Sitagliptin improves glycemic profile in type 2 diabetes, mild renal impairment
Adults with type 2 diabetes, mild renal insufficiency and an elevated HbA1c assigned the DPP-IV inhibitor sitagliptin experienced greater improvements in glycemic profile vs. similar patients assigned the SGLT2 inhibitor dapagliflozin, according to findings from the ComposIT-R study.
“While it is widely recognized that the choice of an antihyperglycemic agent for treatment of type 2 diabetes should be influenced by renal function, only [chronic kidney disease] stages 3 to 5 are usually considered relevant to that decision,” Russell Scott, MD, PhD, of the Lipid and Diabetes Research Group at Christchurch School of Medicine, Christchurch, New Zealand, and colleagues wrote in the study background. “Additionally, clinical studies in patients with CKD are usually focused on patients with [estimated glomerular filtration rate of] < 60 mL/min/1.73m2. While patients with type 2 diabetes and mild renal insufficiency are typically included in phase 3 studies of antihyperglycemic therapies, the specific impact of mild renal insufficiency on the efficacy and safety of most [antihyperglycemic agents] has not generally been prospectively evaluated in clinical trials.”
In a multinational, randomized, double-blind, active-comparator-controlled, parallel-group trial, researchers evaluated adults with type 2 diabetes and mild renal insufficiency, defined as an eGFR between 60 mL/min/1.73m² and 90 mL/min/1.73m², at 185 sites in 24 countries (mean age, 67 years; 42% women; mean BMI, 31.6 kg/m²; mean HbA1c, 7.7%; mean diabetes duration, 10.6 years). Participants had an HbA1c of between 7% and 9.5% and fasting glucose between 6.1 mmol/L and 14.4 mmol/L at baseline.
Researchers randomly assigned participants to 100 mg sitagliptin once daily (n=307; Januvia, Merck) or 5 mg dapagliflozin (Farxiga, AstraZeneca), adjusted to 10 mg, once daily for 24 weeks.
Efficacy endpoints included change from baseline in HbA1c, 2-hour post-prandial glucose, fasting plasma glucose, post-prandial insulin, post-prandial glucagon and insulin to glucagon ratio at 24 weeks.

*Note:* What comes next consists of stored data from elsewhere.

/-- What a path leaves before its first and after its last refresh of each rank and bank pair: rank, pair, head and tail; a rank kept in
self-refresh gives its SRE word as head. The second part says that no gap within the path is too long. -/
def pathGaps (c : List Sec) (i : Nat) (kept : List Nat) (p : Path) : List (Nat × Nat × Nat × Option Nat) × Bool :=
  let ds := p.disps
  let per := (cPop c).flatMap fun r =>
    let plan := pathPlan c p.env.fsp (r / 2) ds
    (List.range 8).map fun pr =>
      if kept.contains r then
        let sre := (plan.filter fun x => x.2.kind == DK.sre && x.2.rank == r % 2).head?.map (·.2.at_)
        ((r, pr, sre.getD 0, none), true)
      else
        let t := refTimes r pr plan
        match t.head?, t.getLast? with
        | some a, some z => ((r, pr, a, some (longestTick c - z)), (t.zip (t.drop 1)).all fun (x, y) => gapOk c i (y - x))
        | _, _ => ((r, pr, 0, some 0), false)
  (per.map (·.1), per.all (·.2))

/-- 06 R177: the refresh of a set's paths, but for gaps across a boundary. -/
def refreshOk (c : List Sec) (i : Nat) (ps : List Path) : Bool :=
  let kept := keptRanks c ps
  (ps.filter fun p => p.good && p.env.fsp != 2).all fun p =>
    (cPop c).all (fun r => kept.contains r || decide (8 * cRefMult c i * uTick c ≤ refUnits c r p.disps)) && (pathGaps c i kept p).2

/-- The largest head and tail of each rank and bank pair over a set's paths. -/
def setEdges (c : List Sec) (i : Nat) (ps : List Path) : List ((Nat × Nat) × Nat × Option Nat) :=
  let kept := keptRanks c ps
  let all := (ps.filter fun p => p.good && p.env.fsp != 2).flatMap fun p => (pathGaps c i kept p).1
  (cPop c).flatMap fun r => (List.range 8).map fun pr =>
    let mine := all.filter fun x => x.1 == r && x.2.1 == pr
    ((r, pr), mine.foldl (fun a x => max a x.2.2.1) 0,
      mine.foldl (fun (a : Option Nat) x => match x.2.2.2 with | some t => some (max t (a.getD 0)) | none => a) none)

/-- 06 R177: the gaps across the boundary from set `i` to any set. -/
def edgesOk (c : List Sec) (edges : List (Nat × List ((Nat × Nat) × Nat × Option Nat))) (i : Nat) : Bool :=
  edges.all fun a => a.1 != i || a.2.all fun x => match x.2.2 with
    | none => true
    | some t => edges.all fun b => b.2.all fun y => y.1 != x.1 || gapOk c i (t + y.2.1)

/-- 02 Table 2-2: the paths of the Safe set at FSP0 and FSP1 that differ in nothing but FSPSTATE are told apart. -/
def fspApart (ps : List Path) : Bool :=
  (ps.filter fun p => p.env.fsp == 0).all fun p => ps.all fun q => !(q.env == { p.env with fsp := 1 }) || p.vis != q.vis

At 24 weeks, the sitagliptin group experienced a greater least-squares mean HbA1c change from baseline vs. the dapagliflozin group (least squares mean, –0.51% [95% CI, –0.6 to –0.43] vs. least squares mean, –0.36% [95% CI, –0.45 to –0.27]). There was a between-group difference of –0.15 (95% CI, –0.26 to –0.04)
Both treatment groups showed a near maximum decrease in Hba1c by week 10, according to the researchers. At week 24, the between group difference in the percentage of patients with an HbA1c of less than 7% was 15.5 (95% CI, 7.7-23.2).

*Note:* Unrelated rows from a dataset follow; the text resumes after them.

/-- Stream 3: the accounts that differ from what they were. -/
def digDoses (was now : Lse) : Bytes :=
  let ks := ((now.wAcc ++ now.eAcc ++ was.wAcc ++ was.eAcc).map (·.1)).eraseDups.mergeSort fun a b => decide (a ≤ b)
  (ks.filter fun k => alook now.wAcc k != alook was.wAcc k || alook now.eAcc k != alook was.eAcc k).flatMap fun k =>
    leBytes 2 k ++ leBytes 8 (alook now.wAcc k) ++ leBytes 8 (alook now.eAcc k)

/-- Stream 4. -/
def digLoops (s : State) : Bytes :=
  (List.range 16).flatMap fun l =>
    let x := lget s.srv.loops l {}
    if loopIn s s.tsq.set l then leBytes 1 l ++ leBytes 4 (pat 32 x.r) ++ leBytes 4 (pat 32 (asr x.i 16)) ++ leBytes 2 (pat 16 x.u) ++ leBytes 4 (pat 32 x.v)
    else []

/-- Stream 5. -/
def digWv (was now : Lse) : Bytes :=
  let old (g : Nat) : Option (Nat × Nat × Nat) := (was.wv.find? fun v => v.seg == g).map fun v => (v.st, v.pass, v.tgt)
  ((now.wv.filter fun v => old v.seg != some (v.st, v.pass, v.tgt)).flatMap fun v =>
    leBytes 2 v.seg ++ leBytes 1 v.st ++ leBytes 1 v.pass ++ leBytes 4 v.tgt) ++
    ((now.fr.take ((now.frTotal + 2 ^ 32 - was.frTotal) % 2 ^ 32)).reverse.flatMap fun r => r.flatMap (leBytes 4))

/-- A fault record as its six words (04 Table 4-12). -/
def flogWords (f : Option FaultRec) : List Nat :=
  match f with
  | none => [0, 0, 0, 0, 0, 0]
  | some f =>
    [f.seq * 65536 + f.code * 4096 + f.cls * 1024 + f.set * 256 + f.unit * 4 + 2 * b2n f.insafe + 1, f.cycle, f.detail,
     f.word.getD (2 ^ 31), f.tc % 2 ^ 32, f.tc / 2 ^ 32 % 2 ^ 32]

/-- A mailbox result as its four words. -/
def mresWords (r : Option MboxRes) : List Nat :=
  match r with
  | none => [0, 0, 0, 0]
  | some r => [r.tag * 65536 + r.op * 256 + r.status, r.detail, r.tc % 2 ^ 32, r.tc / 2 ^ 32 % 2 ^ 32]

/-- Stream 6: the boundary's results and the fault records of the tick that ends. -/
def digSeq (was s : State) (faults : List FaultRec) : Bytes :=
  leBytes 1 s.tsq.set ++ leBytes 2 s.tsq.age ++
    ((s.tsq.res.take ((s.tsq.resTotal + 2 ^ 32 - was.tsq.resTotal) % 2 ^ 32)).reverse.flatMap fun r => (mresWords (some r)).flatMap (leBytes 4)) ++
    (faults.flatMap fun f => (flogWords (some f)).flatMap (leBytes 4)) ++ s.fld.cfgHash

/-- 16 R425: D of the tick that a boundary closed. `was` is the state before the boundary, `now` the one after it. -/
def digestOf (was now : State) (faults : List FaultRec) : List Nat :=
  let streams := [digLanes was, digStream was 1, digStream was 2, digDoses was.lse now.lse, digLoops was, digWv was.lse now.lse,
                  digSeq was now faults, digStream was 7]
  List.zipWith (fun d b => crc32 (leBytes 4 d ++ b)) was.twn.dig streams

/-! ### The capture (16 R437 to R439) -/

/-- The machine state that a lead hands to a joiner. -/
structure Capture where
  tsq : Tsq
  fld : Fld
  pins : Pins
  lse : Lse
  pso : Pso
  srv : Srv
  lpe : Lpe
  cal : Cal
  vis : Cells
  visGen : Nat
  deriving DecidableEq, Repr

One or more adverse events occurred in 48.9% of the sitagliptin group vs. 51.6% in the dapagliflozin group. There were no deaths. Summary measures of adverse events were comparable between groups, apart from drug-related adverse events, according to researchers (7.8% in the sitagliptin group vs. 13.7% in the dapagliflozin group; between-group difference –5.9 [95% CI, –11 to –1]).
A pre-specified analysis found no significant between-group difference in 2-hour incremental post-prandial glucose excursion.

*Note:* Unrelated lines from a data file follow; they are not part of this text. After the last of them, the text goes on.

-- ==== Sys2Proof/Machine/Boundary.lean ====
section
/-! DEFINITION. The tick boundary (04 R113): the tick that runs is closed, the twin says whose inputs the machine takes, the set is
settled and walked, and every block begins its new tick. -/

namespace Sys2Proof.Machine

/-! ### The tick that ends -/

/-- The light, the ports and the commits of the tick up to its end. -/
def endLight (s : State) : State := scanTo s s.clk.len lightFuel

/-- 13 R361, 14 R377 code 5: the map that waits is handed over; a valid one may show a lit zone occupied. -/
def mapHand (s : State) : State :=
  match s.lpe.mapNext with
  | some m => if m.valid then presenceFire (mapHandoverNow s) else mapHandoverNow s
  | none => s

/-- Loupe's part of the tick up to its end: its pulses have counted (13 R346), and the map of a PRESENCE word that is complete is handed over. -/
def endLoupe (s : State) : State :=
  let s := pulsesTo s s.clk.len
  if s.tsq.disp.any fun x => x.kind == 6 && bits x.payload 63 60 == 3 && doneBy x s.clk.len then mapHand s else s

/-- 02 R68: the length and the guard band of the tick that ends. -/
def noteLength (s : State) : State :=
  let g := s.clk.len - 256 * nSlot s
  { s with tsq := { s.tsq with lastLen := s.clk.len, guardMin := if s.tsq.run then min g s.tsq.guardMin else s.tsq.guardMin } }

/-- Everything that ends with the tick before inputs are taken; the answer says whether a sequencer halt takes effect here. -/
def endTick (s : State) : State × Bool :=
  let s := endLoupe (endLight s)
  let s := if s.tsq.run then monitorEnd s else s
  let s := if isLead s then bundleEnd s else s
  haltBoundary (noteLength s) ((tcReg s + 1) % 2 ^ 64)

/-- How the machine takes the boundary. -/
structure Turn where
  i : InRec
  /-- The inputs come from a bundle. -/
  bundle : Bool
  /-- The apply point of a base image (03 R88). -/
  base : Bool
  /-- A takeover, late or not, or a lock point: a new apply point (16 R432, R433, R439). -/
  fresh : Bool
  /-- Set 3 is chosen without a fault: DETACHED is entered, or a late takeover. -/
  det : Bool
  /-- The tick that ends raised a class S or X fault. -/
  fault : Bool
  /-- The tick that ends ran set 1. -/
  ran1 : Bool
  /-- The tick that ends was degraded. -/
  bad : Bool
  /-- The records that are loaded here (12 R325). -/
  recs : Option (List (Nat × Bytes))
  deriving DecidableEq, Repr

/-- The input record of a boundary under a seat. `leaves` says that the chip leaves the shadow role here, where it loads its own records
(12 R325). -/
def turnRec (s : State) (seat : Seat) (leaves : Bool) (b : BoundaryIn) : State × InRec :=
  match seat with
  | .bundle l => (s, recOf s l s.clk.len)
  | .lock _ _ _ l => (s, recOf s l s.clk.len)
  | _ =>
    let s := boundarySamples s b
    let load := s.tsq.applyNext || leaves
    (s, ownRec s s.clk.len (if load then some (loadedRecs s) else none) (decide (2 ≤ topClass s)))

def mkTurn (s : State) (seat : Seat) (i : InRec) : Turn :=
  let fed := match seat with | .bundle _ => true | .lock _ _ _ _ => true | _ => false
  let lock := match seat with | .lock _ _ _ _ => true | _ => false
  { i := i, bundle := fed, base := s.tsq.applyNext, fresh := seat == .takeover || seat == .late || lock
    det := seat == .detached || seat == .late, fault := i.faultSet || (!lock && decide (2 ≤ topClass s))
    ran1 := s.tsq.run && s.tsq.set == 1, bad := s.tsq.degr != 0, recs := i.recs }

/-- The enables' transitions in the tick that ends, as the guard delivers them. -/
def lenEvents (s : State) (i : InRec) : List (Nat × Nat × Bool) := (eventsOf s i.evs 0x09).map fun (n, c, v) => (n, c, v != 0)

/-- The tick closes: doses, counts, the flip records and the fault log. -/
def closeTick (s : State) (i : InRec) : State × List FaultRec :=
  let ev := lenEvents s i
  let s := { s with lse := { s.lse with lenEv := ev } }
  let s := flipEdges (settleCounts (settleDose s i.len ev))
  let (s, f) := closeFaults s
  (starveFrame s, f)

/-! ### The tick that starts -/

/-- Causes of degradation that a tick starts with (02 R64): recovery from a tick loss, and a sequencer halted or stepped. -/
def startDegr (s : State) : Nat := 4 * b2n (bitAt s.saf.cond 6) + 8 * b2n (s.dbg.halted || s.dbg.stepping)

/-- R113 step 1. -/
def newTick (s : State) : State :=
  { s with
    clk := { s.clk with cyc := 0 }
    tsq := { s.tsq with tc := (s.tsq.tc + 1) % 2 ^ 64, blank := none, faults := [], degr := startDegr s } }

/-- R113 step 2, the record apart from its mailbox entries. -/
def turnInputs (s : State) (t : Turn) : State :=
  let late := (s.tsq.mbox.filter fun m => decide (s.clk.len ≤ m.stamp)).map fun m => { m with stamp := m.stamp - s.clk.len }
  let s := { s with tsq := { s.tsq with mbox := late } }
  let evs := if t.bundle then t.i.evs ++ t.i.mbox.map (mboxEv (mboxIdx s)) ++ t.i.stripes.map (stripeEv s) else t.i.evs
  let s := deliverEvents (if t.bundle then followEvents s evs else s) evs
  let s := stripesDeliver (if t.bundle then stripesFollow s t.i.stripes else s) t.i.stripes
  let zx := eventsOf s t.i.evs 0x08
  let s := (List.range 4).foldl (fun s e =>
    if engKind s e = 2 ∧ domOn s (29 + 3 * e) then trackEngine s e t.i.len ((zx.filter fun x => x.1 == e).map fun x => (x.2.1, x.2.2 != 0)) else s) s
  let s := srvTick s
  if t.bundle then recSamples s t.i else s

/-- The apply point of a base image (03 R88). -/
def applyPoint (s : State) : State :=
  let s := { s with
    tsq := { s.tsq with run := true, applyNext := false, set := 3, prev := 3, age := 0, params := [], clean := true, cleanFrom := s.tsq.tc }
    boot := { s.boot with step := 11, hkpRun := true, ms := min 0xFFFFFF ((s.clk.aon - s.boot.at1) / 1000) }
    pins := { s.pins with front := [] } }
  let s := lpeApplyPoint (srvApplyPoint (twinApplyPoint s))
  (List.range 4).foldl (fun s e =>
    let s := modPso s e fun x => { x with frames := 0, commits := 0 }
    if engKind s e = 2 then modLse s e fun x => { x with p := scPnom s e, m := 0, lk := false, a := 0 }
    else if engKind s e = 1 then wholePush s e s.tsq.tc
    else s) (strobeAll s)

/-- R113 steps 3 to 6: the set is settled, pending sections apply, and the point is an apply point where it is one. The answer says whether
the set changes, and which records the boundary loads. -/
def turnRegime (s : State) (t : Turn) (res : List MboxRes) : State × Bool × Option (List (Nat × Bytes)) :=
  let ended := s.tsq.set
  let (out, new, took) := regimeStep s res t.i.doms t.fault t.det
  let ptr := (gNow s ended took).any fun x => x.type == Ty.calptr
  let s := applyG (putResults s out) ended took
  let recs := if t.recs.isSome ∨ t.bundle ∨ !ptr then t.recs else some (loadedRecs s)
  if t.base then (applyPoint s, false, recs)
  else if !s.tsq.run then (s, false, recs)
  else
    let s := if t.fresh then { s with tsq := { s.tsq with clean := true, cleanFrom := s.tsq.tc } } else s
    (fspBoundary (enterSet s new), new != ended, recs)

/-- Calibration at a boundary (12 R325 to R331), and the colour values that follow the trimmed inputs. -/
def turnCal (s : State) (t : Turn) (change : Bool) (recs : Option (List (Nat × Bytes))) (reqs : List Nat) : State :=
  let s := match recs with | some r => calLoad s r | none => s
  let s := reqs.foldl calRequest (runClose s s.tsq.tc change t.bad)
  colourBoundary (if hasSec s Ty.calptr 0 then calTrims s else s)

/-- What a boundary does to the units that follow the walk: publishes, write-verify, pushes and ports, Loupe and the light. -/
def turnUnits (s : State) (t : Turn) (pubs : List Nat) : State :=
  let tc := s.tsq.tc
  let engs := (List.range 4).filter fun e => engKind s e == 2 && pubs.contains (scPathReg s e)
  let s := pubs.eraseDups.foldl (fun s r => surfPublished (listPublished s r tc) r) s
  let s := engs.foldl (fun s e => pathLatch (pathPublished s e) e) s
  let s := wvBoundary s tc t.ran1 s.lpe.recs engs
  let s := if t.i.join then (List.range 4).foldl (fun s e =>
      if engKind s e = 1 then modLse (wholePush s e tc) e fun x => { x with force := true } else s) s else s
  let len0 := if t.bundle then s.lse.lenEv.foldl (fun m (n, _, v) => setBit m n v) s.lse.len0 else s.saf.drive
  clearTick (lpeTick (psoBoundary s tc s.clk.len)) len0

/-- The machine enters its next tick on an input record. `carried` is what the tick before left outstanding. -/
def takeTurn (s : State) (t : Turn) (carried : List Disp) : State :=
  let s := turnInputs (newTick s) t
  let (s, a) := mbTakeAll s s.tsq.tc t.i.mbox
  let (s, change, recs) := turnRegime s t a.res
  let s := turnCal s t change recs a.cal
  let s := if s.tsq.run then walkTick s carried else { s with tsq := { s.tsq with disp := [], ctl := [] } }
  let s := if s.tsq.run ∧ !change ∧ !t.base then domreqCheck s else s
  let s := turnUnits (fetchStop (runTick s)) t a.pubs
  if isLead s then
    let s := bundleOpen s { t.i with recs := recs }
    if t.i.join then { s with twn := { s.twn with forward := true, copy := none, copied := false, stage := 2 } } else s
  else bundleOpen s t.i

/-! ### The fallback display (18 R485) -/

/-- The channel of role `r` of engine `e`, if it has one. -/
def roleChan (s : State) (e r : Nat) : Option Nat := (List.range 4).find? fun i => chanRole s (4 * e + i) == r

/-- One of the three intervals of the display's tick: its light, and the dispatch of a FIELD word that has acted, whose strobe the port sends
in time. -/
def fallbackField (s : State) (e c : Nat) : State :=
  let w := (darkStart s - 2) / 3
  let tset := engTset s e
  let d : Disp :=
    { word := 0, kind := 4, unit := 0xD + e, res := 0, slot := 2 + c * w, deadline := 0, span := 0, feedx := false, early := false
      finish := 2 + (c + 1) * w, payload := c * 2 ^ 50 + tset * 2 ^ 36 + (256 * w - tset) * 2 ^ 15, reps := [], done := true, overrun := true
      late := true, held := false, endAt := 0 }
  let st := fieldStart d
  let stop := st + fieldLen d
  let s := { s with tsq := { s.tsq with disp := s.tsq.disp ++ [d] } }
  match roleChan s e (c + 1) with
  | some i =>
    let sp : Span := { chan := 4 * e + i, a := st, b := stop, q := 4095, acct := 0, seg := 0, puw := 0, eta := 0 }
    { s with lse := { s.lse with
        spans := s.lse.spans ++ [sp], shows := s.lse.shows ++ [{ eng := e, a := st, b := stop, cut := false }] } }
  | none => s

/-- A COMPUTE of the display: loop `l` at sample `j`, at slot s_j + 2·2^OSR, to be complete by the next sample. -/
def fallbackCompute (s : State) (l j : Nat) : Disp :=
  let c := loopB (srvB s) l
  let m := lpM c
  { word := 0, kind := 5, unit := 0x11 + l, res := 0, slot := samplePoint s m j + 2 * 2 ^ snsOsr s (lpSns c), deadline := 0, span := 0
    feedx := false, early := false, finish := samplePoint s m (j + 1), payload := j * 2 ^ 56, reps := [], done := false, overrun := true
    late := true, held := false, endAt := 0 }

/-- The tick of the fallback display. -/
def fallbackTick (s : State) : State :=
  let e := fallbackEng s
  let s := (List.range 3).foldl (fun s c => fallbackField s e c) s
  let f := modPso s e fun x => { x with go := true, pushWin := some (0, 0, nSlot s), starved := false }
  { f with tsq := { f.tsq with
      disp := f.tsq.disp ++ (gatedLoops s e).flatMap fun l => (List.range (lpM (loopB (srvB s) l))).map (fallbackCompute s l) } }

/-! ### A machine that stands still (16 R433) -/

/-- A LOST chip's boundary: the machine holds its last computed tick; its TC counts on. -/
def holdTick (s : State) (close : Bool) (i : InRec) : State :=
  let s := if close then (closeTick s i).1 else s
  let s := { s with
    clk := { s.clk with cyc := 0 }
    tsq := { s.tsq with disp := [], ctl := [], faults := [], blank := none, degr := 0, mbox := [] }
    twn := { s.twn with ofs := s.twn.ofs + 1 } }
  let s := srvTick (stripesDeliver (deliverEvents s []) [])
  clearTick (lpeTick { s with pso := { s.pso with eng := s.pso.eng.map fun x =>
    { x with pushWin := none, commitWin := none, go := false, waiting := false } } }) s.saf.drive

/-- A shadow that finds its digest to differ stands still at once: the tick it was to start is not computed. -/
def freeze (s : State) : State :=
  { s with
    tsq := { s.tsq with tc := (s.tsq.tc + 2 ^ 64 - 1) % 2 ^ 64, disp := [], ctl := [] }
    twn := { s.twn with ofs := s.twn.ofs + 1 } }

/-- 16 R439: the capture becomes the machine's state, and the LTC of the pair is taken up. -/
def lockPoint (s : State) (b : Nat) (c : Capture) (d : List Nat) : State :=
  let ofs : Int := (tcReg s : Int) + 1 - b
  let s := enter (captureLoad s c) 5 0 0
  { s with twn := { s.twn with ofs := ofs, dig := d, stage := 3, agree := 0, rxs := [] } }

/-- The machine's part of a boundary, under a seat. -/
def runTurn (s : State) (seat : Seat) (i : InRec) (held : Bool) : State :=
  match seat with
  | .hold => holdTick s (!held) i
  | .lock b c d _ =>
    let t := mkTurn s seat i
    takeTurn (lockPoint s b c d)
      { t with fault := i.faultSet, bad := c.tsq.degr != 0, ran1 := c.tsq.run && c.tsq.set == 1 } []
  | _ =>
    let t := mkTurn s seat i
    let carried := carryOver s
    let (x, f) := closeTick s i
    let cap := capture x
    let (s, n) := guardStrobes s (takeTurn x t carried) i.len
    let n := { n with twn := { n.twn with dig := digestOf s n f } }
    match seat with
    | .bundle l =>
      let n := digCompare n n.tsq.tc l
      if n.twn.st = 7 then freeze n else n
    | _ => if isLead n ∧ i.join then captureSend n cap n.tsq.tc else n

/-! ### The blocks outside the machine -/

/-- Whether the partner offers itself as a reference; what its STK reads is a free value (15 R409). -/
def twinOffer (s : State) : State × Option Nat :=
  let on := s.twn.up && partnerHere s && (match s.twn.beat with | some b => bitAt b.flags 0 | none => false)
  if on then
    let (n, s) := takeFree s
    (s, some n)
  else (s, none)

/-- The registers' view of schedule-produced results (00 R14). -/
def showTick (s : State) : State :=
  { s with shown := {
      clk := s.clk, pins := s.pins, boot := s.boot, tsq := s.tsq, fld := s.fld, dmc := s.dmc, dbg := s.dbg, cal := s.cal, lse := s.lse
      pso := s.pso, srv := s.srv, lpe := s.lpe, twn := s.twn } }

/-- What every boundary does to the rest of the chip. `drop` says that Aperture discards its maps. -/
def boundaryEnd (s : State) (b : BoundaryIn) (drop : Bool) : State :=
  let (s, twin) := twinOffer (takeRate s)
  let s := chainBoundary (glideFast (clkBoundary s twin b.trefPer b.trefRate))
  let s := safBoundary s s.tsq.tc drop
  let s := telemetry (migBoundary (dmcTick s s.tsq.tc)) (tcReg s)
  let s := if s.pwr.planSt = 2 then { s with pwr := { s.pwr with planTicks := s.pwr.planTicks + 1 } } else s
  twinAge (downStep (planStep s true))

/-- TICK_BOUNDARY (04 R113), at the cycle at which the running tick's length ends. Without a timebase there is none. -/
def boundary (s : State) (b : BoundaryIn) : State :=
  if !s.clk.on then s
  else
    let (s, halted) := endTick s
    let held := s.twn.st == 7
    let m := (s.tsq.tc + 1) % 2 ^ 64
    let was := isShadow s
    let (s, seat) := if s.tsq.run then twinStep s m halted else (s, .own)
    let (s, i) := turnRec (swapsEnd (ageInputs (staleRest (mboxEvents s)))) seat (was && !isShadow s) b
    let drop := s.tsq.applyNext || (match seat with | .lock _ _ _ _ => true | _ => false)
    let s := runTurn s seat i held
    let s := if s.boot.fallback ∧ !s.tsq.run then fallbackTick s else s
    showTick (boundaryEnd s b drop)

end Sys2Proof.Machine
end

“In patients with type 2 diabetes and mild renal insufficiency who were inadequately controlled on metformin ± sulfonylurea, treatment with sitagliptin compared with dapagliflozin demonstrated greater glycemic efficacy, a greater percentage of patients at glycemic goal, and a good safety profile. Additional prospective studies, evaluating the safety and efficacy of other [antihyperglycemic agents] in patients with mild renal impairment, could be of value to prescribing physicians.” – by Jennifer Byrne
Disclosure: The authors report no relevant financial disclosures.